| Assigned task |
Report back every line of the entries that contains "hostQ", exactly as written.

-- Given data follows --

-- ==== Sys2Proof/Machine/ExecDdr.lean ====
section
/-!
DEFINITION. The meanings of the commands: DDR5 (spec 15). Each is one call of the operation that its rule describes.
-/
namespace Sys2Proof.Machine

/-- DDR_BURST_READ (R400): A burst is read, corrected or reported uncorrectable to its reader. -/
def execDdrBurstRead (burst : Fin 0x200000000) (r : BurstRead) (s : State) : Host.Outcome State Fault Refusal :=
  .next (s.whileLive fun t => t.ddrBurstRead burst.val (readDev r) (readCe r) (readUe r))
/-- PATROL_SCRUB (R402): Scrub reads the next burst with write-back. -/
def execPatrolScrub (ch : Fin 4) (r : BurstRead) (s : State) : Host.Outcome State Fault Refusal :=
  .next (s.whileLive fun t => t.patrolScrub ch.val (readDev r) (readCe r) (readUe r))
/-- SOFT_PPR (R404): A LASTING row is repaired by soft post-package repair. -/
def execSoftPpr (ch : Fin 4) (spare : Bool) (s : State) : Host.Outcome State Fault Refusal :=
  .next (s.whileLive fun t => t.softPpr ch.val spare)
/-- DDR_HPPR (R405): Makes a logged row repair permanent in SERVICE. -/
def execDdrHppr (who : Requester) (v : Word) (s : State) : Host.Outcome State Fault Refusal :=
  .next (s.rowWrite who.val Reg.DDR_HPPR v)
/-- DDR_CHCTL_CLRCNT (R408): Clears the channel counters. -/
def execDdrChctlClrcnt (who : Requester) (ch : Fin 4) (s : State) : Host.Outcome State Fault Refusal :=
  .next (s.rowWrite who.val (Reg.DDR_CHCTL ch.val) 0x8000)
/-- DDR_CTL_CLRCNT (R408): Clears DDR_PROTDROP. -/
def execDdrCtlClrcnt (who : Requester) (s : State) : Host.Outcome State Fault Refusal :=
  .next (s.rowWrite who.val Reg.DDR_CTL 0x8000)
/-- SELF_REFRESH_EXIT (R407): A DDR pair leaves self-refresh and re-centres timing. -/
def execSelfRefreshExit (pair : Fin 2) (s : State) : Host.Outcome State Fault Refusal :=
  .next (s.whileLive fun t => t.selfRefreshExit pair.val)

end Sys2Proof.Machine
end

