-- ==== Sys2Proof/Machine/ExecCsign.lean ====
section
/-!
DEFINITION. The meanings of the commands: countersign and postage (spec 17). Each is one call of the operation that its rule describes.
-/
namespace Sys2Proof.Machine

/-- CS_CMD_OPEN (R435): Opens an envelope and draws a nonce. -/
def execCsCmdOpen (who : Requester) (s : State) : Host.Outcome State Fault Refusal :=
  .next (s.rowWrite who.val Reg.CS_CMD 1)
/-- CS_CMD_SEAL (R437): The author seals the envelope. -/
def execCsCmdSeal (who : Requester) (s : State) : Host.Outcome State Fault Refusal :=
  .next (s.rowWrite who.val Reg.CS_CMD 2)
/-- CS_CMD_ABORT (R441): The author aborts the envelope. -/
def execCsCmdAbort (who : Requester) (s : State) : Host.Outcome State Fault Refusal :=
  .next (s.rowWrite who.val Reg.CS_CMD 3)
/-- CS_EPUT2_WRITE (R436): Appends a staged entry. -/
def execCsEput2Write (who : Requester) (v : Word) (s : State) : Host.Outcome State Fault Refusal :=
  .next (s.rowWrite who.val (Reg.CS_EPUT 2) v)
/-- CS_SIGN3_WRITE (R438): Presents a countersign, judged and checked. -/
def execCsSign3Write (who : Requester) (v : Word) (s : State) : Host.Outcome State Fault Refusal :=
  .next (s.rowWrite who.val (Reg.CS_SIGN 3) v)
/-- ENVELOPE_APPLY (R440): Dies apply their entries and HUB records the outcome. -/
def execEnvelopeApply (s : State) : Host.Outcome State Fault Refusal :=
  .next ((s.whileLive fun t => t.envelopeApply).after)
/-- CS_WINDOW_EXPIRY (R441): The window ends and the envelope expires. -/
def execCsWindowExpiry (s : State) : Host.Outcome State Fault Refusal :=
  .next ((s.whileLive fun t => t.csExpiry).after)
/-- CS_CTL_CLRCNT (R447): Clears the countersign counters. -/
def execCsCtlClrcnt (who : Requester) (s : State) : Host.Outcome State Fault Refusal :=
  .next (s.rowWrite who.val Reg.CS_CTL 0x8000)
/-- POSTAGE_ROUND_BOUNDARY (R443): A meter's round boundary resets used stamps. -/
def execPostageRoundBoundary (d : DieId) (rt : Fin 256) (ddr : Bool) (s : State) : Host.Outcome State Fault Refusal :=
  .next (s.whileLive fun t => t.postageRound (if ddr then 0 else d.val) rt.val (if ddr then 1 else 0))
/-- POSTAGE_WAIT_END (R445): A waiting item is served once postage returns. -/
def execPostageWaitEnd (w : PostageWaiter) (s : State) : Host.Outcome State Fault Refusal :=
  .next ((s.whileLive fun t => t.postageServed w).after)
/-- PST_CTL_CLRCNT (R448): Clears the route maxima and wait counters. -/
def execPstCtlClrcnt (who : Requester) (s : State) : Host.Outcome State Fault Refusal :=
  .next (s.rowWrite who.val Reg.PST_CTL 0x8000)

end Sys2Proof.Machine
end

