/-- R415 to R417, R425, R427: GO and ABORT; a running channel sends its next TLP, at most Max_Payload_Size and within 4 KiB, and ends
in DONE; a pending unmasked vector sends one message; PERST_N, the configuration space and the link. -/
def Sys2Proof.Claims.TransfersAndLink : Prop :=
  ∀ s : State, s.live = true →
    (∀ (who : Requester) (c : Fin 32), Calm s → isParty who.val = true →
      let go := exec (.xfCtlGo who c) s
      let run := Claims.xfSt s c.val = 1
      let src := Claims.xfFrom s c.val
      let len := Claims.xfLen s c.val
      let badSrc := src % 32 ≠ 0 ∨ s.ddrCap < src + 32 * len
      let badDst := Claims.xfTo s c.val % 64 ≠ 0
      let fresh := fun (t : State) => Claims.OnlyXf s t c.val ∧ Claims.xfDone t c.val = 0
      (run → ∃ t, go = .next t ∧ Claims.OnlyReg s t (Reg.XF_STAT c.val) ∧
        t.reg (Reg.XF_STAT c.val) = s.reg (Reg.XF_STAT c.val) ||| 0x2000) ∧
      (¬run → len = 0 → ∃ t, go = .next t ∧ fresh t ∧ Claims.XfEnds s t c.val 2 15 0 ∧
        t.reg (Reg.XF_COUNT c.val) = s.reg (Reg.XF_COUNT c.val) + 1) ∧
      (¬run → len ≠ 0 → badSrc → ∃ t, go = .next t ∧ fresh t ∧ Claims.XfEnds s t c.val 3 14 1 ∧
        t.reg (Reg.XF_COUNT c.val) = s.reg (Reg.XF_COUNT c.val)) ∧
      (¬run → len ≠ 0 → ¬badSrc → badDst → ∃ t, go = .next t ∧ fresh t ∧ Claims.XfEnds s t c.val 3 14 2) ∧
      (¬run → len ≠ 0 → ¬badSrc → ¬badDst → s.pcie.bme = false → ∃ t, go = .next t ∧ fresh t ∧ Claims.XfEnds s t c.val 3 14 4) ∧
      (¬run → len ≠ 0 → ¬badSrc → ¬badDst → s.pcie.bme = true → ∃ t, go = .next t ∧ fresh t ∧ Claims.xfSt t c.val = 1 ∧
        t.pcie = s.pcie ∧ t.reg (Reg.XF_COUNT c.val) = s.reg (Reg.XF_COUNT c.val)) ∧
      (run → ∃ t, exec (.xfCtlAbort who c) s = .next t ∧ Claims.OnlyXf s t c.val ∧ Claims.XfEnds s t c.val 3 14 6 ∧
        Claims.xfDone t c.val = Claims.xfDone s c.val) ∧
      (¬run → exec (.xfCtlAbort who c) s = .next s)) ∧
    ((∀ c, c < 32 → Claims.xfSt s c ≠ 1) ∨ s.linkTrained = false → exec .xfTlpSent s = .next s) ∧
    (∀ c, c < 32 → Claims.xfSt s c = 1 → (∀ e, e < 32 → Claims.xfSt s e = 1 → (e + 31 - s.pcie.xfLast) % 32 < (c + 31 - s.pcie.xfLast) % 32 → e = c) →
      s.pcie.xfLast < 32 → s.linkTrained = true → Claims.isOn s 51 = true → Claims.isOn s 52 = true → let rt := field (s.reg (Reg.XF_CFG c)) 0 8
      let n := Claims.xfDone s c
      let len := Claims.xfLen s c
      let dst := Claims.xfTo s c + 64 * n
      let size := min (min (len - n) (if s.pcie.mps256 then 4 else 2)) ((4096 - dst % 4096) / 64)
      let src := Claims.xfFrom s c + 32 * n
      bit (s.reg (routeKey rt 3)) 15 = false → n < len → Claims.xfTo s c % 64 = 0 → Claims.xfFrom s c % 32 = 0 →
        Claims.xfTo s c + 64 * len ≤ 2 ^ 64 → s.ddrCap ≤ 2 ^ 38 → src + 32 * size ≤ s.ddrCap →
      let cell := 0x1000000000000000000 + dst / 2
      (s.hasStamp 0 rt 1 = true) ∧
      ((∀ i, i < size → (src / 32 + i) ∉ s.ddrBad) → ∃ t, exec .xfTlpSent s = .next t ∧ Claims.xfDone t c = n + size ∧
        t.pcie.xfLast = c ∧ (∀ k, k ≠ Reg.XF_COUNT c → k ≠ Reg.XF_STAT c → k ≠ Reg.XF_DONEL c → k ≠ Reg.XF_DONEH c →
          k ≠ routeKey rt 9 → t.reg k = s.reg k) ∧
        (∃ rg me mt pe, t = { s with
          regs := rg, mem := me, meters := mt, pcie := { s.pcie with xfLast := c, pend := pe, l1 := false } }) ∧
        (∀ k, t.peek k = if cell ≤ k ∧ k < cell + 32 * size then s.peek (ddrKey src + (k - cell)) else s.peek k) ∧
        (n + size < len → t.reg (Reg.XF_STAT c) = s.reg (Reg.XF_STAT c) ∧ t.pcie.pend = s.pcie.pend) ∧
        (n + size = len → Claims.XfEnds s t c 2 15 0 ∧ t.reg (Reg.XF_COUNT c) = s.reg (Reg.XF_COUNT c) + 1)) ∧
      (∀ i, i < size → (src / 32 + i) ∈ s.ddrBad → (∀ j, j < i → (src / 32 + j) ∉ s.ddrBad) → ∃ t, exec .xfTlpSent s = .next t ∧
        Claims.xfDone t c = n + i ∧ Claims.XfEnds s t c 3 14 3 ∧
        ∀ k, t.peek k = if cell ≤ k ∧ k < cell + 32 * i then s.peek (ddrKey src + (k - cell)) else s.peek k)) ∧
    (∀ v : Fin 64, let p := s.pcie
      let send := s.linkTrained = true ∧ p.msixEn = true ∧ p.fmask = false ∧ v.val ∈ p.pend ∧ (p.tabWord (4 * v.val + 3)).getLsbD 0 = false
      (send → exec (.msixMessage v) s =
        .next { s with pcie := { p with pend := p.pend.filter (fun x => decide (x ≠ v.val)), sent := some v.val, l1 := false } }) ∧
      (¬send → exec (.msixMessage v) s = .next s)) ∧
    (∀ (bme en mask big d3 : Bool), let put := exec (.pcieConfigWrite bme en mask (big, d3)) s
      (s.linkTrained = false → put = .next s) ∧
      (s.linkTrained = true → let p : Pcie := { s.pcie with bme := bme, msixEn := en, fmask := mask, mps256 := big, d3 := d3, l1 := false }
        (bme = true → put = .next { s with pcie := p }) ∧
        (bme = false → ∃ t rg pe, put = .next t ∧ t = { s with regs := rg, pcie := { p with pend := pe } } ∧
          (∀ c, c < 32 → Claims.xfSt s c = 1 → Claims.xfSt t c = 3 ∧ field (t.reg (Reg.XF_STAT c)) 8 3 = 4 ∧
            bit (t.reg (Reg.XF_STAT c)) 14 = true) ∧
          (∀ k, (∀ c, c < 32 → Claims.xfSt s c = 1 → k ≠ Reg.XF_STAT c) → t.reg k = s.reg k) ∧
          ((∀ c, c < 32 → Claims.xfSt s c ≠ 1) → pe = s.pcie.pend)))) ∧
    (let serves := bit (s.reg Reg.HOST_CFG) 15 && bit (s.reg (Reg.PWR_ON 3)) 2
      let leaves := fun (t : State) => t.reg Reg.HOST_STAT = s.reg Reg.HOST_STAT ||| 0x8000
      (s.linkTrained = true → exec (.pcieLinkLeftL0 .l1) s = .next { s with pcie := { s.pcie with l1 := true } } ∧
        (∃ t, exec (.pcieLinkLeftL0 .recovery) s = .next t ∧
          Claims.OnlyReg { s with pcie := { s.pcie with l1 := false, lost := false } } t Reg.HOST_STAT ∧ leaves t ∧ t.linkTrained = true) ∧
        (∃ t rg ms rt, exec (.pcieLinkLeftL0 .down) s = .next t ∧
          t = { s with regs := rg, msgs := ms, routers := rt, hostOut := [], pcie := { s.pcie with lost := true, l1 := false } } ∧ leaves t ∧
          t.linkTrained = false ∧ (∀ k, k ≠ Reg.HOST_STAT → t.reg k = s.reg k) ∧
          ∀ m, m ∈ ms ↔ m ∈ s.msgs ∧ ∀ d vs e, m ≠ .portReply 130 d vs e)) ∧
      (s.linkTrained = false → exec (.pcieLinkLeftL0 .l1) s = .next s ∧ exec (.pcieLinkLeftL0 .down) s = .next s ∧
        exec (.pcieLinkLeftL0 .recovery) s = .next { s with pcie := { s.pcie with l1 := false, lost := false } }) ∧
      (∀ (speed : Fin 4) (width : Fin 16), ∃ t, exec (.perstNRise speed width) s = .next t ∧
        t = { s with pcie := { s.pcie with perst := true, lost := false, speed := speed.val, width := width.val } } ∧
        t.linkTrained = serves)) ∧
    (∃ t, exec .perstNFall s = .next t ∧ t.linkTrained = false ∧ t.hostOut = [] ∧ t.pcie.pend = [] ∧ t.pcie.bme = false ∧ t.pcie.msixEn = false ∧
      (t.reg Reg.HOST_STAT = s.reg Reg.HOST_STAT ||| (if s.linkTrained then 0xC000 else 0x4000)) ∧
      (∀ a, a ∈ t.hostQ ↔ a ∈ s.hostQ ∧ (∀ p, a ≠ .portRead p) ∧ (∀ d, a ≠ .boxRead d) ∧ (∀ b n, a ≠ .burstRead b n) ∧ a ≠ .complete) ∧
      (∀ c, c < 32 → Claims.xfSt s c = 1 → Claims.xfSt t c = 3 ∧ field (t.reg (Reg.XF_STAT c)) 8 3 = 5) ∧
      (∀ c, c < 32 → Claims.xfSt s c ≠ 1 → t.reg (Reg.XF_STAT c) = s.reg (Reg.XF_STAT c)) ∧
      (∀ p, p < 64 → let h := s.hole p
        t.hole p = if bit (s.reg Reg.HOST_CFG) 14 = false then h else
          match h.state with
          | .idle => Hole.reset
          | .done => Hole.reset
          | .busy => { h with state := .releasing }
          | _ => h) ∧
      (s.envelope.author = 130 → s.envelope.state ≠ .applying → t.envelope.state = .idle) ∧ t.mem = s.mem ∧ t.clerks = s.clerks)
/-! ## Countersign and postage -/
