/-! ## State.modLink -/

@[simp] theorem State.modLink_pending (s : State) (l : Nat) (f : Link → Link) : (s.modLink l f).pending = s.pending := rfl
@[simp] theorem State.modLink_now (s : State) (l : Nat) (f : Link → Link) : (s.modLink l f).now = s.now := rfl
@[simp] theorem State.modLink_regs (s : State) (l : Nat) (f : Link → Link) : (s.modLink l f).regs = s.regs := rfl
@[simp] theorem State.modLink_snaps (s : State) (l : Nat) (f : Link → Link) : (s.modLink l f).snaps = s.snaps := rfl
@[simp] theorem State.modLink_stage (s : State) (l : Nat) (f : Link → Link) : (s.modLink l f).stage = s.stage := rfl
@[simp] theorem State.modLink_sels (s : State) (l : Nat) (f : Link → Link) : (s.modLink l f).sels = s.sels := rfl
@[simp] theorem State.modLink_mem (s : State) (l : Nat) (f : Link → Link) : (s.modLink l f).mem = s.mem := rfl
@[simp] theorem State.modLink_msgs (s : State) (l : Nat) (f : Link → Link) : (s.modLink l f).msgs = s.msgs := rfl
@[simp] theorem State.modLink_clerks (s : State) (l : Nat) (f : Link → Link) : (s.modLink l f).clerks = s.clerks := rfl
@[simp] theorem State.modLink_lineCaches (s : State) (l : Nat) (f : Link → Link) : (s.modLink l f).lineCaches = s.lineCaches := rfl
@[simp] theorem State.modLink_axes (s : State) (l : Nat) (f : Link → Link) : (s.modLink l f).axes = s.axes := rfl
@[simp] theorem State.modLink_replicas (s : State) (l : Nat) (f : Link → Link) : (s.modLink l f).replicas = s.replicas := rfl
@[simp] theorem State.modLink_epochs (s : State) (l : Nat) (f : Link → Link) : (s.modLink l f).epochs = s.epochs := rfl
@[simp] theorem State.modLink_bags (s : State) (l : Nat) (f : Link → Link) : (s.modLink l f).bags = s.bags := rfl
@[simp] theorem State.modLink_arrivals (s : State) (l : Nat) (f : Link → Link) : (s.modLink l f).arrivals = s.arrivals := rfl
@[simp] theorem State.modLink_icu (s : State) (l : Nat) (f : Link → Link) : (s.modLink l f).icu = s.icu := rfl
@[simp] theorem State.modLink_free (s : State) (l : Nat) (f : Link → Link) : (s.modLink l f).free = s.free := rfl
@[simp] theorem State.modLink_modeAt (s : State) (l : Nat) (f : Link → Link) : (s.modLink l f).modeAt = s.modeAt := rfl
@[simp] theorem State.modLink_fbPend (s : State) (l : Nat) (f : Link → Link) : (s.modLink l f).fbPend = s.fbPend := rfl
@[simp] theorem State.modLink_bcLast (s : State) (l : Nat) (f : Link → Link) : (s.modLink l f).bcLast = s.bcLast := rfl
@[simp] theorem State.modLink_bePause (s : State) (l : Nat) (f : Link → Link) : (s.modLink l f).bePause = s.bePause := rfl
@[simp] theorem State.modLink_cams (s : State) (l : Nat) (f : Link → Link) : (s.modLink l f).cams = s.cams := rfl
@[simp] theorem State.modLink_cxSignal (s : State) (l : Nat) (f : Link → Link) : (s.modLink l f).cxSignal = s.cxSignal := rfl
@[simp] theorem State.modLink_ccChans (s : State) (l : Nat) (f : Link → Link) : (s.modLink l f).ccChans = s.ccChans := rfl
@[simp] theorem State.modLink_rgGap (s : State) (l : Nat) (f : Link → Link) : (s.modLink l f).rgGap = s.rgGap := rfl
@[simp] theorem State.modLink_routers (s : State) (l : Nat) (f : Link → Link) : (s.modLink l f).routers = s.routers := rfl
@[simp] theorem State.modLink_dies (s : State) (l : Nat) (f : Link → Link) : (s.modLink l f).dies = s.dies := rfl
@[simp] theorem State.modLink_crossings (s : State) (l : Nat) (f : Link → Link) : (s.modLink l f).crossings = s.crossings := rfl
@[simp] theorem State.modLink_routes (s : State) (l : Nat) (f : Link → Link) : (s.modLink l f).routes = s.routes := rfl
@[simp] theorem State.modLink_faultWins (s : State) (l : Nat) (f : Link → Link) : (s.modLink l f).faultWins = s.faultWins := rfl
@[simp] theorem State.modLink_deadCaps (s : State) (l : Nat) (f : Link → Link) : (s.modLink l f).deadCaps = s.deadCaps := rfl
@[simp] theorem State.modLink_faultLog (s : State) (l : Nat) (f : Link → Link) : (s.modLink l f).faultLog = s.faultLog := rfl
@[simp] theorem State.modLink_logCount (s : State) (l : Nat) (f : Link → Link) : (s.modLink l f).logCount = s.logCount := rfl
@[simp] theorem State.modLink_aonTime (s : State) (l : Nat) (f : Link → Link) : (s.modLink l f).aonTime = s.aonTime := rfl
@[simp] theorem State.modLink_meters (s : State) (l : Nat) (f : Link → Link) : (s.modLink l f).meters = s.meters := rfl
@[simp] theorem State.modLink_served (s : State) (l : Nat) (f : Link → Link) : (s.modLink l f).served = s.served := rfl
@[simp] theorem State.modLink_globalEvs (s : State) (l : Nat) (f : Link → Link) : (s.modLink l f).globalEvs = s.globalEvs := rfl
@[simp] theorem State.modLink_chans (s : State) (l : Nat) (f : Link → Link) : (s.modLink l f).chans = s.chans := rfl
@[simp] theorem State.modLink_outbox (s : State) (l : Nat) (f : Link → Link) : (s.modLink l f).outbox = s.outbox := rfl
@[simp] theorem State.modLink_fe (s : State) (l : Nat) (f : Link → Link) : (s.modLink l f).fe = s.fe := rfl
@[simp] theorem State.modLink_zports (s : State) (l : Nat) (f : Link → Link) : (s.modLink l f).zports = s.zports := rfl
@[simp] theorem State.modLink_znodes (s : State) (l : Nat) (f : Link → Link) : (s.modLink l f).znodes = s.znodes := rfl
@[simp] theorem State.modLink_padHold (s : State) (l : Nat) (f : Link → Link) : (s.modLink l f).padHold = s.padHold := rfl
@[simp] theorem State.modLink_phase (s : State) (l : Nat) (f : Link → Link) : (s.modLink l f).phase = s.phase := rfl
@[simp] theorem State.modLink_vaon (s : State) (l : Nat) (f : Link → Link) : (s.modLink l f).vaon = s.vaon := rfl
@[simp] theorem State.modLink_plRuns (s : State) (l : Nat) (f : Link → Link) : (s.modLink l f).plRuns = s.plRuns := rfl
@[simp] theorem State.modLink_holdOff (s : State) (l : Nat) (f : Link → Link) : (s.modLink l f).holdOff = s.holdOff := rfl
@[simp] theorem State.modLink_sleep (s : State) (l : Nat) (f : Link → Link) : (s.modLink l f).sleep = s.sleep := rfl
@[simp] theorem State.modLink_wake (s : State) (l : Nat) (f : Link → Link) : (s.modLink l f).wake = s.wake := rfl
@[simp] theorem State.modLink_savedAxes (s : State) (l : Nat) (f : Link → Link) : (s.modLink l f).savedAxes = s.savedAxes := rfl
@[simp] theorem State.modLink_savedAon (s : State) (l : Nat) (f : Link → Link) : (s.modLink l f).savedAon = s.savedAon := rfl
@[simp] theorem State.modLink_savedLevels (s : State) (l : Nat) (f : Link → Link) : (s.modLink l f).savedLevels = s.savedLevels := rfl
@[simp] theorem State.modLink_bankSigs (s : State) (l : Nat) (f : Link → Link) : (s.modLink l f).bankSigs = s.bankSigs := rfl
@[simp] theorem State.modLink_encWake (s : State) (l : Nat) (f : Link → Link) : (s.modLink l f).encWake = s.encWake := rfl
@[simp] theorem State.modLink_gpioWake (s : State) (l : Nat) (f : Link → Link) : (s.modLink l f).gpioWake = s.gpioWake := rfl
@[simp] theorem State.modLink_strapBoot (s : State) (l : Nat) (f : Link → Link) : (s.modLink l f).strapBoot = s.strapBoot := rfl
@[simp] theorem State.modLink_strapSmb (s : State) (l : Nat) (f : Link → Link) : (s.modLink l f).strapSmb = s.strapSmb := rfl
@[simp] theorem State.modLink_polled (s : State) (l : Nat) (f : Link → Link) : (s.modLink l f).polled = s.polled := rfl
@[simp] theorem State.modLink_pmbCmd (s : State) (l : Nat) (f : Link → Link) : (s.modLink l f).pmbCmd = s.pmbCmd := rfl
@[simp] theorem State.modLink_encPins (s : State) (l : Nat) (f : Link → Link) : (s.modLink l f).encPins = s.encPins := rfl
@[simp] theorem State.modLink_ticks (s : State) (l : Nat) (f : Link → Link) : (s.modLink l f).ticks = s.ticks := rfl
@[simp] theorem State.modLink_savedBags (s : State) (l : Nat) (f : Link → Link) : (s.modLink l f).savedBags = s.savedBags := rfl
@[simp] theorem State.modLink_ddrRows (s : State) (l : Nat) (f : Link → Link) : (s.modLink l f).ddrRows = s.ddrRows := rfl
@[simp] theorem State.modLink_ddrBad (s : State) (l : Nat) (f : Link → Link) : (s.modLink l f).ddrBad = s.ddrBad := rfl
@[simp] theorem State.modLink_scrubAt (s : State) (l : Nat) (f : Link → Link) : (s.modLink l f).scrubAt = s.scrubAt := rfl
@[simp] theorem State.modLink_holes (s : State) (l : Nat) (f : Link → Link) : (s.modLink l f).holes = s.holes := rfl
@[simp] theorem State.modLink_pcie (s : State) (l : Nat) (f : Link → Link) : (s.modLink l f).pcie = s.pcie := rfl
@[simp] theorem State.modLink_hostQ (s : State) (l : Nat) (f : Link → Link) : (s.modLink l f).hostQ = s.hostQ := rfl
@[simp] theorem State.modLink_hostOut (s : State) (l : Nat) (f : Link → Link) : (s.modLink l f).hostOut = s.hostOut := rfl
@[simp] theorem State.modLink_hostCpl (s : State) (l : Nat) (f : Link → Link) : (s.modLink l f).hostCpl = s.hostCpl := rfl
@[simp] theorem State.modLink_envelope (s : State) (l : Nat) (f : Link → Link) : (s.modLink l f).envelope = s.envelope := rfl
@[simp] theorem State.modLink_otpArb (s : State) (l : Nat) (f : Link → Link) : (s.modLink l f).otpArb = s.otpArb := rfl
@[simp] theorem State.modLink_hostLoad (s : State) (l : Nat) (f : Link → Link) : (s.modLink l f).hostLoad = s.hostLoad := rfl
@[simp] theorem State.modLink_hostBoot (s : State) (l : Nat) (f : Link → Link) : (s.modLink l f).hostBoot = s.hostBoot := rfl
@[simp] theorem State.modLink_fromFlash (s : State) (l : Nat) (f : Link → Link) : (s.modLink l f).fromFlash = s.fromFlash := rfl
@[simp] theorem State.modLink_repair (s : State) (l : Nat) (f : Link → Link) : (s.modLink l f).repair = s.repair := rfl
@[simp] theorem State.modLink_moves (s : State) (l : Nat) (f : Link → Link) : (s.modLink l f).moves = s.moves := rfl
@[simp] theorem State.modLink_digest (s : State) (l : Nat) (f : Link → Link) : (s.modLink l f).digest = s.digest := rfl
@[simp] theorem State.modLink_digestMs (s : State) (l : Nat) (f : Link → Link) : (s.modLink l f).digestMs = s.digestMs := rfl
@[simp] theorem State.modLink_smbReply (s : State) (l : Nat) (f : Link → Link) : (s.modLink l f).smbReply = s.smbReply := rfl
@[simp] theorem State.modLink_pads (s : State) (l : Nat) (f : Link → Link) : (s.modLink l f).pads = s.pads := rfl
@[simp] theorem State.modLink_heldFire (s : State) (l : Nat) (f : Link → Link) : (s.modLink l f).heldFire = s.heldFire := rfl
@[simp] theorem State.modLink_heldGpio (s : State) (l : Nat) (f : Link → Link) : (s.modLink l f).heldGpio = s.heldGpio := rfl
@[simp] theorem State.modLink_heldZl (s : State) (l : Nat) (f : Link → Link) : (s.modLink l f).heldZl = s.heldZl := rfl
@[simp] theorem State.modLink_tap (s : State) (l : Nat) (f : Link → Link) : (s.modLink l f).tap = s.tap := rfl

-- Given data concluded --

| Exercise response |
      (∀ a, a ∈ t.hostQ ↔ a ∈ s.hostQ ∧ (∀ p, a ≠ .portRead p) ∧ (∀ d, a ≠ .boxRead d) ∧ (∀ b n, a ≠ .burstRead b n) ∧ a ≠ .complete) ∧
@[simp] theorem State.modLink_hostQ (s : State) (l : Nat) (f : Link → Link) : (s.modLink l f).hostQ = s.hostQ := rfl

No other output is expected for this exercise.